-- ==== Sys2Proof/Laws/Transfers.lean ====
section
/-! SUPPORT. What a list of transfers does to memory: it leaves every byte it does not write, it completes when its reads hold
values and are not written, the last transfer to a unit remains, and the canonical form is kept. -/

namespace Sys2Proof.Machine

/-- The bytes a transfer writes. -/
def Transfer.writes (w : PixelWidth) : Transfer → List Word
  | .copy _ d => unitBytes w d
  | .slack d _ => [d]

/-- The bytes a transfer reads. -/
def Transfer.reads (w : PixelWidth) : Transfer → List Word
  | .copy s _ => unitBytes w s
  | .slack _ _ => []

theorem mem_unitBytes {w : PixelWidth} {a x : Word} :
    x ∈ unitBytes w a ↔ ∃ k < unitSize w, x = a + BitVec.ofNat 32 k := by
  simp only [unitBytes, List.mem_map, List.mem_range]
  exact ⟨fun ⟨k, hk, h⟩ => ⟨k, hk, h.symm⟩, fun ⟨k, hk, h⟩ => ⟨k, hk, h.symm⟩⟩

variable {w : PixelWidth}

theorem applyTransfer_wf {m m' : Memory} {t : Transfer} (h : applyTransfer w m t = some m') (hm : m.wf) : m'.wf := by
  cases t with
  | copy s d =>
    simp only [applyTransfer] at h
    split at h
    · cases h; exact memWrite_wf hm _ _
    · cases h
  | slack d x => cases h; exact memWrite_wf hm _ _

theorem applyTransfer_frame {m m' : Memory} {t : Transfer} (h : applyTransfer w m t = some m') {a : Word}
    (ha : a ∉ t.writes w) : readByte m' a = readByte m a := by
  cases t with
  | copy s d =>
    simp only [applyTransfer] at h
    split at h
    · next b hb =>
      cases h
      refine readByte_memWrite_other _ _ _ _ fun k hk e => ha (mem_unitBytes.2 ⟨k, ?_, e⟩)
      rwa [memRead_length hb] at hk
    · cases h
  | slack d x =>
    cases h
    refine readByte_memWrite_other _ _ _ _ fun k hk e => ha ?_
    have : k = 0 := by simpa using hk
    simpa [Transfer.writes, this] using e

theorem transfers_wf {l : List Transfer} {m m' : Memory} (h : l.foldlM (applyTransfer w) m = some m') (hm : m.wf) :
    m'.wf := by
  induction l generalizing m with
  | nil => cases h; exact hm
  | cons t l ih =>
    obtain ⟨m1, h1, h2⟩ := Option.bind_eq_some_iff.1 h
    exact ih h2 (applyTransfer_wf h1 hm)

/-- A byte no transfer writes is unchanged. -/
theorem transfers_frame {l : List Transfer} {m m' : Memory} (h : l.foldlM (applyTransfer w) m = some m') {a : Word}
    (ha : ∀ t ∈ l, a ∉ t.writes w) : readByte m' a = readByte m a := by
  induction l generalizing m with
  | nil => cases h; rfl
  | cons t l ih =>
    obtain ⟨m1, h1, h2⟩ := Option.bind_eq_some_iff.1 h
    rw [ih h2 fun t ht => ha t (List.mem_cons_of_mem _ ht), applyTransfer_frame h1 (ha t (by simp))]

/-- Transfers whose reads hold values and are written by none of them complete. -/
theorem transfers_complete {l : List Transfer} {m : Memory}
    (hv : ∀ t ∈ l, ∀ a ∈ t.reads w, (readByte m a).isSome = true)
    (hd : ∀ t ∈ l, ∀ a ∈ t.reads w, ∀ t' ∈ l, a ∉ t'.writes w) :
    ∃ m', l.foldlM (applyTransfer w) m = some m' := by
  induction l generalizing m with
  | nil => exact ⟨m, rfl⟩
  | cons t l ih =>
    obtain ⟨m1, h1⟩ : ∃ m1, applyTransfer w m t = some m1 := by
      cases t with
      | copy s d =>
        have := memRead_isSome (m := m) (a := s) (n := unitSize w) fun k hk =>
          hv (.copy s d) (by simp) _ (mem_unitBytes.2 ⟨k, hk, rfl⟩)
        obtain ⟨b, hb⟩ := Option.isSome_iff_exists.1 this
        exact ⟨memWrite m d b, by simp [applyTransfer, hb]⟩
      | slack d x => exact ⟨_, rfl⟩
    obtain ⟨m', h2⟩ := ih (m := m1)
      (fun t' ht' a ha => by
        rw [applyTransfer_frame h1 (hd t' (List.mem_cons_of_mem _ ht') a ha t (by simp))]
        exact hv t' (List.mem_cons_of_mem _ ht') a ha)
      (fun t' ht' a ha t'' ht'' => hd t' (List.mem_cons_of_mem _ ht') a ha t'' (List.mem_cons_of_mem _ ht''))
    exact ⟨m', Option.bind_eq_some_iff.2 ⟨m1, h1, h2⟩⟩

/-- The destination of a copy that nothing later writes holds what its source held at the start, if nothing earlier writes the
source. -/
theorem transfers_last_copy {l1 l2 : List Transfer} {s d : Word} {m m' : Memory}
    (h : (l1 ++ .copy s d :: l2).foldlM (applyTransfer w) m = some m')
    (h1 : ∀ t ∈ l1, ∀ a ∈ unitBytes w s, a ∉ t.writes w) (h2 : ∀ t ∈ l2, ∀ a ∈ unitBytes w d, a ∉ t.writes w) :
    memRead m' d (unitSize w) = memRead m s (unitSize w) := by
  rw [List.foldlM_append] at h
  obtain ⟨m1, e1, h⟩ := Option.bind_eq_some_iff.1 h
  obtain ⟨m2, e2, e3⟩ := Option.bind_eq_some_iff.1 h
  simp only [applyTransfer] at e2
  split at e2
  · next b hb =>
    cases e2
    have hl : b.length = unitSize w := memRead_length hb
    have hd : memRead m' d (unitSize w) = memRead (memWrite m1 d b) d (unitSize w) :=
      memRead_congr fun k hk => transfers_frame e3 fun t ht => h2 t ht _ (mem_unitBytes.2 ⟨k, hk, rfl⟩)
    have hs : memRead m1 s (unitSize w) = memRead m s (unitSize w) :=
      memRead_congr fun k hk => transfers_frame e1 fun t ht => h1 t ht _ (mem_unitBytes.2 ⟨k, hk, rfl⟩)
    have hw := memRead_memWrite_same m1 d b (by rw [hl]; have := unitSize_le w; omega)
    rw [hl] at hw
    rw [hd, hw, ← hs, hb]
  · cases e2

/-- A slack unit that nothing later writes holds what was drawn. -/
theorem transfers_last_slack {l1 l2 : List Transfer} {d : Word} {x : Byte} {m m' : Memory}
    (h : (l1 ++ .slack d x :: l2).foldlM (applyTransfer w) m = some m') (h2 : ∀ t ∈ l2, d ∉ t.writes w) :
    readByte m' d = some x := by
  rw [List.foldlM_append] at h
  obtain ⟨m1, e1, h⟩ := Option.bind_eq_some_iff.1 h
  have e3 : l2.foldlM (applyTransfer w) (memWrite m1 d [x]) = some m' := h
  rw [transfers_frame e3 h2]
  exact readByte_writeByte_same m1 d x

/-! Which transfers a blit makes, and in which order. -/

theorem range_split {k n : Nat} (h : k < n) :
    List.range n = List.range k ++ k :: (List.range (n - k - 1)).map (k + 1 + ·) := by
  obtain ⟨d, rfl⟩ : ∃ d, n = k + (1 + d) := ⟨n - k - 1, by omega⟩
  have e : k + (1 + d) - k - 1 = d := by omega
  rw [e, List.range_add, List.range_add]
  simp [Function.comp_def, add_assoc]

variable (cmd : Cmd) (ctx : Ctx) (step : Word) (draws : Nat → Option Byte)

/-- Every transfer of a row is one of its copies or its slack write. -/
theorem mem_row {j : Nat} {t : Transfer}
    (h : t ∈ rowCopies w cmd ctx step j cmd.dstW.toNat ++ rowSlack w cmd ctx draws j) :
    (∃ i < cmd.dstW.toNat, t = .copy (srcUnitAddr w cmd step j i) (dstUnitAddr w cmd ctx j i)) ∨
    (∃ x, slackPermitted w cmd = true ∧ draws j = some x ∧ t = .slack (slackAddr w cmd ctx j) x) := by
  rcases List.mem_append.1 h with h | h
  · obtain ⟨i, hi, rfl⟩ := List.mem_map.1 h
    exact .inl ⟨i, List.mem_range.1 hi, rfl⟩
  · refine .inr ?_
    unfold rowSlack at h
    split at h
    · next hp =>
      split at h
      · next x hx => exact ⟨x, hp, hx, by simpa using h⟩
      · cases h
    · cases h

/-- Every transfer of a blit is a copy of R153 or a slack write of R108. -/
theorem mem_transfersOf {n : Nat} {t : Transfer} (h : t ∈ transfersOf w cmd ctx step draws n) :
    (∃ j < n, ∃ i < cmd.dstW.toNat, t = .copy (srcUnitAddr w cmd step j i) (dstUnitAddr w cmd ctx j i)) ∨
    (∃ j < n, ∃ x, slackPermitted w cmd = true ∧ draws j = some x ∧ t = .slack (slackAddr w cmd ctx j) x) := by
  obtain ⟨j, hj, ht⟩ := List.mem_flatMap.1 h
  have hj := List.mem_range.1 hj
  rcases mem_row cmd ctx step draws ht with ⟨i, hi, e⟩ | ⟨x, hp, hx, e⟩
  · exact .inl ⟨j, hj, i, hi, e⟩
  · exact .inr ⟨j, hj, x, hp, hx, e⟩

/-- The copy at `(j, i)` stands in the list, and what follows it is later in the reference order (R60). -/
theorem transfersOf_split_copy {n j i : Nat} (hj : j < n) (hi : i < cmd.dstW.toNat) :
    ∃ l1 l2, transfersOf w cmd ctx step draws n =
        l1 ++ .copy (srcUnitAddr w cmd step j i) (dstUnitAddr w cmd ctx j i) :: l2 ∧
      ∀ t ∈ l2,
        (∃ j' i', j' < n ∧ i' < cmd.dstW.toNat ∧ (j < j' ∨ j = j' ∧ i < i') ∧
          t = .copy (srcUnitAddr w cmd step j' i') (dstUnitAddr w cmd ctx j' i')) ∨
        (∃ j' x, j ≤ j' ∧ j' < n ∧ slackPermitted w cmd = true ∧ draws j' = some x ∧
          t = .slack (slackAddr w cmd ctx j') x) := by
  have hrow : rowCopies w cmd ctx step j cmd.dstW.toNat = rowCopies w cmd ctx step j i ++
      .copy (srcUnitAddr w cmd step j i) (dstUnitAddr w cmd ctx j i) ::
      ((List.range (cmd.dstW.toNat - i - 1)).map (i + 1 + ·)).map fun i' =>
        Transfer.copy (srcUnitAddr w cmd step j i') (dstUnitAddr w cmd ctx j i') := by
    unfold rowCopies
    rw [range_split hi, List.map_append, List.map_cons]
  refine ⟨((List.range j).flatMap fun j' => rowCopies w cmd ctx step j' cmd.dstW.toNat ++ rowSlack w cmd ctx draws j') ++
      rowCopies w cmd ctx step j i,
    (((List.range (cmd.dstW.toNat - i - 1)).map (i + 1 + ·)).map fun i' =>
      Transfer.copy (srcUnitAddr w cmd step j i') (dstUnitAddr w cmd ctx j i')) ++ rowSlack w cmd ctx draws j ++
    ((List.range (n - j - 1)).map (j + 1 + ·)).flatMap fun j' =>
      rowCopies w cmd ctx step j' cmd.dstW.toNat ++ rowSlack w cmd ctx draws j', ?_, ?_⟩
  · unfold transfersOf
    rw [range_split hj, List.flatMap_append, List.flatMap_cons, hrow]
    simp only [List.append_assoc, List.cons_append]
  · intro t ht
    rcases List.mem_append.1 ht with ht | ht
    · rcases List.mem_append.1 ht with ht | ht
      · obtain ⟨i', hi', rfl⟩ := List.mem_map.1 ht
        obtain ⟨d, hd, rfl⟩ := List.mem_map.1 hi'
        have hd := List.mem_range.1 hd
        exact .inl ⟨j, i + 1 + d, hj, by omega, .inr ⟨rfl, by omega⟩, rfl⟩
      · rcases mem_row cmd ctx step draws (List.mem_append_right _ ht) with ⟨i', hi', e⟩ | ⟨x, hp, hx, e⟩
        · exfalso
          rw [e] at ht
          unfold rowSlack at ht
          split at ht
          · split at ht <;> simp at ht
          · cases ht
        · exact .inr ⟨j, x, le_rfl, hj, hp, hx, e⟩
    · obtain ⟨j', hj', ht⟩ := List.mem_flatMap.1 ht
      obtain ⟨d, hd, rfl⟩ := List.mem_map.1 hj'
      have hd := List.mem_range.1 hd
      rcases mem_row cmd ctx step draws ht with ⟨i', hi', e⟩ | ⟨x, hp, hx, e⟩
      · exact .inl ⟨j + 1 + d, i', by omega, hi', .inl (by omega), e⟩
      · exact .inr ⟨j + 1 + d, x, by omega, by omega, hp, hx, e⟩

/-- The slack write of row `j` stands in the list, and what follows it belongs to later rows. -/
theorem transfersOf_split_slack {n j : Nat} (hj : j < n) {x : Byte} (hp : slackPermitted w cmd = true)
    (hx : draws j = some x) :
    ∃ l1 l2, transfersOf w cmd ctx step draws n = l1 ++ .slack (slackAddr w cmd ctx j) x :: l2 ∧
      ∀ t ∈ l2,
        (∃ j' i', j < j' ∧ j' < n ∧ i' < cmd.dstW.toNat ∧
          t = .copy (srcUnitAddr w cmd step j' i') (dstUnitAddr w cmd ctx j' i')) ∨
        (∃ j' x, j < j' ∧ j' < n ∧ t = .slack (slackAddr w cmd ctx j') x) := by
  have hrow : rowSlack w cmd ctx draws j = [.slack (slackAddr w cmd ctx j) x] := by simp [rowSlack, hp, hx]
  refine ⟨((List.range j).flatMap fun j' => rowCopies w cmd ctx step j' cmd.dstW.toNat ++ rowSlack w cmd ctx draws j') ++
      rowCopies w cmd ctx step j cmd.dstW.toNat,
    ((List.range (n - j - 1)).map (j + 1 + ·)).flatMap fun j' =>
      rowCopies w cmd ctx step j' cmd.dstW.toNat ++ rowSlack w cmd ctx draws j', ?_, ?_⟩
  · unfold transfersOf
    rw [range_split hj, List.flatMap_append, List.flatMap_cons, hrow]
    simp only [List.append_assoc, List.cons_append, List.nil_append]
  · intro t ht
    obtain ⟨j', hj', ht⟩ := List.mem_flatMap.1 ht
    obtain ⟨d, hd, rfl⟩ := List.mem_map.1 hj'
    have hd := List.mem_range.1 hd
    rcases mem_row cmd ctx step draws ht with ⟨i', hi', e⟩ | ⟨x, -, -, e⟩
    · exact .inl ⟨j + 1 + d, i', by omega, by omega, hi', e⟩
    · exact .inr ⟨j + 1 + d, x, by omega, by omega, e⟩

end Sys2Proof.Machine
end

> HOW TO COMPLETE THIS TASK:
Copy every line above that holds the word "slackPermitted".

> TASK ANSWER:
    (∃ x, slackPermitted w cmd = true ∧ draws j = some x ∧ t = .slack (slackAddr w cmd ctx j) x) := by
    (∃ j < n, ∃ x, slackPermitted w cmd = true ∧ draws j = some x ∧ t = .slack (slackAddr w cmd ctx j) x) := by
        (∃ j' x, j ≤ j' ∧ j' < n ∧ slackPermitted w cmd = true ∧ draws j' = some x ∧
theorem transfersOf_split_slack {n j : Nat} (hj : j < n) {x : Byte} (hp : slackPermitted w cmd = true)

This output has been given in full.